-- EXERCISE PROMPT --
Copy each line containing the word "State" from the records that follow, please.

-- SUPPLIED MATERIAL --
/-- A block that leaves memory fails first at I, if I is beyond memory, and else at the first address beyond it. -/
theorem State.firstFault_beyond {s : State} {check : Nat → Option FaultKind} {n : Nat} (hn : 0 < n)
    (h : 0xFFF < s.idx.toNat + (n - 1))
    (hbeyond : ∀ a, memSize ≤ a → check a = some .memOutOfRange)
    (hinside : ∀ a, s.idx.toNat ≤ a → a < memSize → check a = none) :
    firstFault check (s.addrs n) = some (.memOutOfRange, max s.idx.toNat 0x1000) := by
  have hmax : max s.idx.toNat 0x1000 = s.idx.toNat + (0x1000 - s.idx.toNat) := by omega
  rw [hmax]
  refine State.firstFault_addrs (by omega) (hbeyond _ ?_) fun m hm => hinside _ (by omega) ?_
  all_goals unfold memSize; omega

/-- Sixteen bytes that leave memory lie outside the reserved region, so only the end of memory is in their way. -/
theorem State.firstFault_write_beyond {s : State} {n : Nat} (hn : 0 < n) (hn' : n ≤ 16)
    (h : 0xFFF < s.idx.toNat + (n - 1)) :
    firstFault (writeCheck s.params.reservedWrite) (s.addrs n) = some (.memOutOfRange, max s.idx.toNat 0x1000) := by
  refine State.firstFault_beyond hn h (fun a => writeCheck_beyond) fun a ha hsize => writeCheck_none.mpr ⟨hsize, ?_⟩
  intro hlow
  unfold programBase at hlow
  omega

theorem State.firstFault_write_reserved {s : State} {n : Nat} (hn : 0 < n) (hp : s.params.reservedWrite = .fault)
    (h : s.idx.toNat ≤ 0x1FF) :
    firstFault (writeCheck s.params.reservedWrite) (s.addrs n) = some (.reservedWrite, s.idx.toNat) :=
  State.firstFault_addrs hn (hp ▸ writeCheck_reserved h) fun _ hm => absurd hm (Nat.not_lt_zero _)

theorem State.firstFault_read_beyond {s : State} {n : Nat} (hn : 0 < n) (h : 0xFFF < s.idx.toNat + (n - 1)) :
    firstFault readCheck (s.addrs n) = some (.memOutOfRange, max s.idx.toNat 0x1000) :=
  State.firstFault_beyond hn h (fun _ ha => readCheck_some.mpr ⟨ha, rfl⟩) fun _ _ ha => readCheck_none.mpr ha

/-- An instruction with memory accesses takes the fault of its first failing address (R56, R106, R223). -/
theorem faultTaken_of_firstFault {i : Instr} {s done : State} {check : Nat → Option FaultKind} {as : List Nat}
    {k : FaultKind} {a : Nat} (hexec : exec i s = s.accessing check as done)
    (h : firstFault check as = some (k, a)) : ∃ t, exec i s = .next t ∧ FaultTaken s t (recordOf s k a) :=
  ⟨_, hexec.trans ((State.accessing_fault h).trans (s.raise_eq k a)), faultTaken_takeFault s k a⟩

/-! ## Blocks of stores -/

/-- A block of writes leaves every address outside it alone. -/
theorem Memory.read_writeAll_of_outside (m : Memory) (a : Nat) (bs : List Byte) (c : Nat)
    (h : c < a ∨ a + bs.length ≤ c) : (m.writeAll a bs).read c = m.read c := by
  induction bs generalizing m a with
  | nil => rfl
  | cons b bs ih =>
    rw [List.length_cons] at h
    rw [Memory.writeAll, ih (m.write a b) (a + 1) (by omega), Memory.read_write_of_ne m a b c (by omega)]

-- SOLUTION TO THIS PROBLEM --
theorem State.firstFault_beyond {s : State} {check : Nat → Option FaultKind} {n : Nat} (hn : 0 < n)
  refine State.firstFault_addrs (by omega) (hbeyond _ ?_) fun m hm => hinside _ (by omega) ?_
theorem State.firstFault_write_beyond {s : State} {n : Nat} (hn : 0 < n) (hn' : n ≤ 16)
  refine State.firstFault_beyond hn h (fun a => writeCheck_beyond) fun a ha hsize => writeCheck_none.mpr ⟨hsize, ?_⟩
theorem State.firstFault_write_reserved {s : State} {n : Nat} (hn : 0 < n) (hp : s.params.reservedWrite = .fault)
  State.firstFault_addrs hn (hp ▸ writeCheck_reserved h) fun _ hm => absurd hm (Nat.not_lt_zero _)
theorem State.firstFault_read_beyond {s : State} {n : Nat} (hn : 0 < n) (h : 0xFFF < s.idx.toNat + (n - 1)) :
  State.firstFault_beyond hn h (fun _ ha => readCheck_some.mpr ⟨ha, rfl⟩) fun _ _ ha => readCheck_none.mpr ha
theorem faultTaken_of_firstFault {i : Instr} {s done : State} {check : Nat → Option FaultKind} {as : List Nat}
  ⟨_, hexec.trans ((State.accessing_fault h).trans (s.raise_eq k a)), faultTaken_takeFault s k a⟩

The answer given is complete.